Table 4. Average intramolecular hydrogen bonds lengths (Å) in 1-3 of DFT optimized structures.

Molecule/Interaction	Gas Phase (Å)
	syn	anti
1
N7-H7···O9	2.060	2.104
2
N7-H7···O9	2.059	2.102
3
N7-H7···O9	2.059	2.103

). All the calculated data are very close to the hydrogen bonding distances found in crystals 1-3 (Table S2 Supporting Materials), obtaining the best results in the optimizations with CPCM, in all systems S(5) motifs were found.

Hirshfeld surface study and 2D fingerprints of 1-3 were carried out in order to obtain information about intermolecular contacts and their quantitative contribution the supramolecular self-assembly of 1-3 [35]. Figure 10 shows the Hirshfeld surfaces, shape indexes, and curvednesses of 1-3.

Short contacts corresponding to N-H···O=C hydrogen bonds are represented by big red dots, indicating the H-bond contacts are consistent with the experimental results. The fingerprint plots showed that the H···H contacts (interactions of ethyl groups with protons from the neighboring molecules) make the largest contribution to the Hirshfeld surface of 1-3 (Figures S1–S3 Supporting Materials). The O···H contacts are the second dominant interactions; this is in agreement with the crystal structures, since the C=O···H-N, C-H···O=C hydrogen bonds drive the supramolecular assemblies. C-H contacts in the form of C-H···π interactions and C···O contacts in the form of C=O···C=O interactions, complete the principal contributions to the Hirshfeld surfaces (Figure 11).

4. Conclusions

The N-H···O=C hydrogen bond is the interaction that drives the supramolecular assemblies in 1-3, and is reinforced by C-H···O=C, C-H···π and C=O···C=O interactions. The three compounds showed cross-linked supramolecular architecture, caused by the presence of two different molecules in the unit cell of 1 and 3, and the C₂ symmetry in 2.

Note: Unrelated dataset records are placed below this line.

-- ==== Sys2Proof/Certificates/Slice0/Obligations.lean ====
section
/-!
DEFINITION. The statements for the provers.
-/
noncomputable section
open Sys2Proof Sys2Proof.Machine Sys2Proof.Safety

/-! ### The machine -/

/-- A step with nothing on the agenda gives the context whose turn it is its turn: where nothing else comes before it, the
instruction decoded from the bits at its PC is executed (rotated inside a REP body), with the translations that the fetch used
kept, and a fetch from another chip sent over the link (R492), and the turn is taken; a fetch that no port can carry waits. The
order of turns is the model's choice of log 2. -/
def Obligations.StepRunsDecodedInstruction : Prop :=
  ∀ (s : State) (rank k w : Nat) (i : Instr),
    s.stopped = none → s.agenda = [] → s.nextCtx = some (rank, k) → (s.focus k).before = none →
    (s.focus k).fetch = .bits w → decodeFetched w = .ok i →
    let u := s.focus k
    (∀ v, u.fetchSent (fetchLen w) = some v →
      step s = Out.map (exec (u.me.instr i) (v.keepTlbs v.who .fetch v.me.pc (fetchLen w))) (State.turned k rank u.me)) ∧
    (u.fetchSent (fetchLen w) = none → step s = .next ((u.waiting .send).turned k rank u.me))

/-- An event at the head of the agenda is performed; with no agenda and no context to issue, the cycle ends (log 2). -/
def Obligations.StepWithoutAnInstruction : Prop :=
  (∀ (s : State) (i : Instr) (l : List Instr), s.stopped = none → s.agenda = i :: l → encode i = none →
    step s = exec i { s with agenda := l }) ∧
  (∀ s : State, s.stopped = none → s.agenda = [] → s.nextCtx = none → step s = .next s.tick)

/-- Fetching (R60, R61, R74, R300): a halfword is the two bytes at its address as memory holds them, where no store has changed
them since the task's dispatch, and otherwise what they hold or what they held before such a store (the choice is the free
value of log 14); one whose check fails traps, with the halfword's address. An even halfword is the instruction, and any other
takes the next halfword as its upper half. -/
def Obligations.FetchReturnsOldOrNewHalfwords : Prop :=
  (∀ (s : State) (pc : Word) (l : List Where), s.check s.who .fetch pc 2 = .ok l → s.linesBad l = none →
    let k := (l.head?.map Where.key).getD 0
    let now := leNat (s.peeks l)
    ((∀ e ∈ s.past.take (s.past.length - s.me.t.seen), e.1 ≠ k ∧ e.1 ≠ k + 1) → s.halfword pc = .bits now) ∧
    ∃ h, s.halfword pc = .bits h ∧ (h = now ∨ h ∈ s.olderHalves s.me.t.seen k now)) ∧
  (∀ (s : State) (pc a : Word) (c : Cause), s.check s.who .fetch pc 2 = .error (c, a) →
    c.precise = true → s.halfword pc = .trap c (a &&& ~~~ 1)) ∧
  (∀ (s : State) (h : Nat), s.halfword s.me.pc = .bits h →
    (h % 2 = 0 → s.fetch = .bits h) ∧
    (∀ g, h % 2 = 1 → s.halfword (s.me.pc + 2) = .bits g → s.fetch = .bits (h + 2 ^ 16 * g)))

/-- A step keeps the canonical form of memory (addresses strictly rising, no entry equal to what an unlisted byte reads as)
and of the contexts. -/
def Obligations.StepKeepsCanonicalForm : Prop :=
  ∀ s t : State, canonical s → step s = .next t → canonical t

/-- The state after reset has the canonical form, and the values that the spec gives for reset: the times are 0 (R421), the
array's banks are EMPTY and bank 0 is active (R226), every engine context's weight is 16 (R198) and its serials 0 (R204),
every run queue may overflow to 256 entries (R274), the watchdog limit is 2^22 and every seed 0 (R55). -/
def Obligations.ResetHoldsSpecValues : Prop :=
  canonical State.reset ∧ (∀ d, (State.reset.die d).time = 0) ∧
  (∀ o, (State.reset.loft o).bank0.filled = false ∧ (State.reset.loft o).bank1.filled = false ∧
    (State.reset.loft o).active = false) ∧
  (∀ c, (State.reset.core c).eng.weight = 16 ∧ (State.reset.core c).eng.lastSerial = 0 ∧
    (State.reset.core c).eng.doneSerial = 0 ∧ (State.reset.core c).overflow = 256) ∧
  (∀ p, (State.reset.part p).wdog = 2 ^ 22) ∧ (∀ k, (State.reset.ctx k).c.seed = 0)

/-- Decoding what the encoder gives for a well-formed instruction gives the instruction back, with every operand. -/
def Obligations.DecodingUndoesEncoding : Prop :=
  ∀ (i : Instr) (n w : Nat), i.wf = true → encode i = some (n, w) → decode w = .ok i

/-- The first cause of R76 that applies is raised: UND where the instruction is unavailable, or is FMT or REP in a REP body,
whichever pass finds it there (R72), else ENC where it is ill formed, else PRIV for a supervisor instruction in user state. A
GMATH opcode on a small core, for which R77 gives no order, is left out. -/
def Obligations.CausesComeInOrder : Prop :=
  ∀ (i : Instr) (s : State), encode i ≠ none → (isGmath i = true → isG s.cur = true) →
    let inBody := i.isControl = true ∧ s.me.rep.isSome = true
    ((s.unavailable i.grp = true ∨ inBody) → exec i s = .next (s.raise i .und 0 0)) ∧
    (s.unavailable i.grp = false → ¬ inBody → i.wf = false → exec i s = .next (s.raise i .enc 0 0)) ∧
    (s.unavailable i.grp = false → ¬ inBody → i.wf = true → i.needsS = true → s.me.c.s = false →
      exec i s = .next (s.raise i .priv 0 0))

/-- A precise cause of a user task, once every older instruction is complete: the context is HELD at the instruction, with
its registers and psw as they stand; c.cause, c.xpc, c.xpsw and c.tval are written; the trap record's 64 bytes hold the same
with the resume PC, the serial, the domain and the context; a pending prefix word is kept in the workspace's save area
(R238), and no other byte of memory changes; and a handler request for the trap is at the service core of the flight, in its
queue or waiting for room (R451, R452, R454). Where a gondola thread's record and the prefix word stand, and which flight
serves a gondola core whose own is not enabled, is the model's choice (logs 18, 61 and 64). -/
def Obligations.TrapTakesTheException : Prop :=
  ∀ (i : Instr) (s : State) (c : Cause) (tval : Word) (code : Nat),
    Memory.wf s.mem = true → s.behind = none → s.me.c.s = false →
    let t := s.raise i c tval code
    let a := tvalOf c (s.me.bits i) tval
    let resume := if c = .trap ∨ c = .brk then s.me.pc + BitVec.ofNat 64 (ilen i) else s.me.pc
    t.me.st = .held ∧ t.me.pc = s.me.pc ∧ t.me.r = s.me.r ∧
    t.me.c = { s.me.c with cause := BitVec.ofNat 64 c.code, xpc := s.me.pc, xpsw := s.me.c.psw.setWidth 64, tval := a } ∧
    Memory.bytes t.mem (s.recordKey s.cur) 64 =
      recordBytes (BitVec.ofNat 64 c.code) s.me.pc (s.me.c.psw.setWidth 64) a (s.me.bits i) code resume s.me.c.serial s.me.c.dom
        (numOf s.cur) ∧
    (∀ k, (k < s.recordKey s.cur ∨ s.recordKey s.cur + 64 ≤ k) →
      (s.me.c.pp = true → ∀ p, wsKey s.cur s.me = some p → k < p + 0x550 ∨ p + 0x554 ≤ k) →
      Memory.get t.mem k = Memory.get s.mem k) ∧
    (∀ p, s.me.c.pp = true → wsKey s.cur s.me = some p → (p + 0x554 ≤ s.recordKey s.cur ∨ s.recordKey s.cur + 64 ≤ p + 0x550) →
      Memory.bytes t.mem (p + 0x550) 4 = natLe 4 s.me.fmt.toNat) ∧
    ∃ r ∈ (t.flight (s.servedBy s.cur)).supq ++ (t.flight (s.servedBy s.cur)).supWait,
      r.trap = .ctx s.cur s.me.c.serial t.me.trapNo ∧ r.cause = c ∧ r.tval = a ∧ r.dom = s.me.c.dom ∧
      r.code = BitVec.ofNat 12 code ∧ r.core = coreOf s.cur ∧ r.ctx = numOf s.cur

/-- A supervisor task that raises a precise cause ends: its context is FREE, and the event is logged (R458), once the ring has
room for the record (R382). A handler's linked trap is disposed of as ERET 1 does: a task HELD outside any gate, which no fork
started, ends too, and a parked store is gone with its task's others. -/
def Obligations.SupervisorFaultEndsTheTask : Prop :=
  ∀ (i : Instr) (s : State) (c : Cause) (tval : Word) (code : Nat),
    s.behind = none → s.me.c.s = true → s.myLogFull = false →
    let t := s.raise i c tval code
    let ends := t.me.st = .free ∧ (t.die (ctxDie s.cur)).log.seq = (s.die (ctxDie s.cur)).log.seq + 1
    (s.me.t.trap = none → ends) ∧
    (∀ k serial no, s.me.t.trap = some (.ctx k serial no) → k ≠ s.cur → (s.ctx k).st = .held → (s.ctx k).c.serial = serial →
      (s.ctx k).trapNo = no → (s.ctx k).frames = [] → (s.ctx k).t.join = none → ends ∧ (t.ctx k).st = .free) ∧
    (∀ core e no p, s.me.t.trap = some (.replay core e no) →
      (s.core core).replay.find? (fun q => q.id == e && q.no == no) = some p → p.ctx ≠ s.cur → (s.ctx p.ctx).live = true →
      (s.ctx p.ctx).c.serial = p.serial → homeOf p.ctx (s.ctx p.ctx) = core → (s.ctx p.ctx).frames = [] →
      (s.ctx p.ctx).t.join = none →
      ends ∧ (t.ctx p.ctx).st = .free ∧ ∀ q ∈ (t.core core).replay, q.ofTask p.ctx p.serial = false)

/-- TRAP, BREAK, BREAK_16, ILLH and an undecodable word take their exceptions, whatever the mode (R64, R74, R461). ILLH and
an undecodable word have no well-formed encoding of their own: they raise UND. An access that a check refuses has no effect
and raises the cause: a scalar load or store, which never raises ALIGN (R140, R141), a vector access, with the address of its
first failing element (R172), and AMO, CAS, LDAQ and STRL, which raise ALIGN on an address that is no multiple of the size
(R316). A store's XLT_STORE is otherwise (R307), but for STRL's. -/
def Obligations.TrapsRaiseTheirCauses : Prop :=
  (∀ (c : BitVec 12) (s : State), issues s (.trapI c) → exec (.trapI c) s = .next (s.raise (.trapI c) .trap 0 c.toNat)) ∧
  (∀ (c : BitVec 12) (s : State), issues s (.breakI c) → exec (.breakI c) s = .next (s.raise (.breakI c) .brk 0 c.toNat)) ∧
  (∀ (c : BitVec 10) (s : State), issues s (.break16 c) → exec (.break16 c) s = .next (s.raise (.break16 c) .brk 0 c.toNat)) ∧
  (∀ (x : BitVec 10) (s : State), exec (.illh x) s = .next (s.raise (.illh x) .und 0 0)) ∧
  (∀ (x : BitVec 32) (s : State), exec (.ill x) s = .next (s.raise (.ill x) .und 0 0)) ∧
  (∀ (i : Instr) (s : State) (f : LoadForm) (c : Cause) (a : Word), loadForm i = some f → issues s i → sourcesReady f.pops s →
    s.me.room f.d = true → s.unitParked (f.ea s) f.n = false → s.check s.who .load (f.ea s) f.n = .error (c, a) →
    c.precise = true → exec i s = .next (s.raise i c a 0)) ∧
  (∀ (i : Instr) (s : State) (f : StoreForm) (c : Cause) (a : Word), storeForm i = some f → issues s i → sourcesReady f.pops s →
    (f.value s).isSome = true → s.unitParked (f.ea s) f.n = false → s.check s.who .store (f.ea s) f.n = .error (c, a) →
    c.precise = true → ¬ (c = .xltStore ∧ stepOf a.toNat c = 2) → exec i s = .next (s.raise i c a 0)) ∧
  (∀ (i : Instr) (s : State) (f : VecAccess) (c : Cause) (a : Word) (x : Bool), issues s i → f.ready s →
    s.piecesParked (f.pieces s) = false → c.precise = true →
    (vecLoad i = some f → s.checkPieces .load f.align (f.pieces s) = .error (c, a, x) → exec i s = .next (s.raise i c a 0)) ∧
    (vecStore i = some f → s.checkPieces .store f.align (f.pieces s) = .error (c, a, x) → ¬ (x = true ∧ c = .xltStore) →
      exec i s = .next (s.raise i c a 0))) ∧
  (∀ (i : Instr) (s : State) (a : WReg) (o : BitVec 2) (n : Nat), atomicForm i = some (a, o, n) → issues s i →
    ((s.w a).toNat % n ≠ 0 → exec i s = .next (s.raise i .align (s.w a) 0)) ∧
    (∀ c x, (s.w a).toNat % n = 0 → (o.getLsbD 1 = true → s.hasParked = false) → s.unitParked (s.w a) n = false →
      rmwChecked (s.check s.who .store (s.w a) n) (s.check s.who .load (s.w a) n) = .error (c, x) → c.precise = true →
      exec i s = .next (s.raise i c x 0))) ∧
  (∀ (d a : WReg) (z : BitVec 2) (c : BitVec 3) (s : State), issues s (.ldaq d a z c) →
    ((s.w a).toNat % 2 ^ z.toNat ≠ 0 → exec (.ldaq d a z c) s = .next (s.raise (.ldaq d a z c) .align (s.w a) 0)) ∧
    (∀ e x, (s.w a).toNat % 2 ^ z.toNat = 0 → s.unitParked (s.w a) (2 ^ z.toNat) = false →
      s.check s.who .load (s.w a) (2 ^ z.toNat) = .error (e, x) → e.precise = true →
      exec (.ldaq d a z c) s = .next (s.raise (.ldaq d a z c) e x 0))) ∧
  (∀ (d a : WReg) (z : BitVec 2) (c : BitVec 3) (s : State), issues s (.strl d a z c) →
    ((s.w a).toNat % 2 ^ z.toNat ≠ 0 → exec (.strl d a z c) s = .next (s.raise (.strl d a z c) .align (s.w a) 0)) ∧
    (∀ e x, (s.w a).toNat % 2 ^ z.toNat = 0 → s.hasParked = false →
      s.check s.who .store (s.w a) (2 ^ z.toNat) = .error (e, x) → e.precise = true →
      exec (.strl d a z c) s = .next (s.raise (.strl d a z c) e x 0)))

The presence of oxalic acid and water in the unit cell of 1 as consequence of the cocrystal formation, offer a greater possibility of formation of intermolecular interactions.

The syn conformation is preferred in 1 and 2, meanwhile compound 3 adopts the less stable anti conformation, indicating that non-covalent interactions determine the conformation adopted by compounds 1-3 and direct the crystal packing.

Hirshfeld surface study revealed that the H···H, O···H, C···O and C···H interactions stabilize the supramolecular self-assembly of 1-3.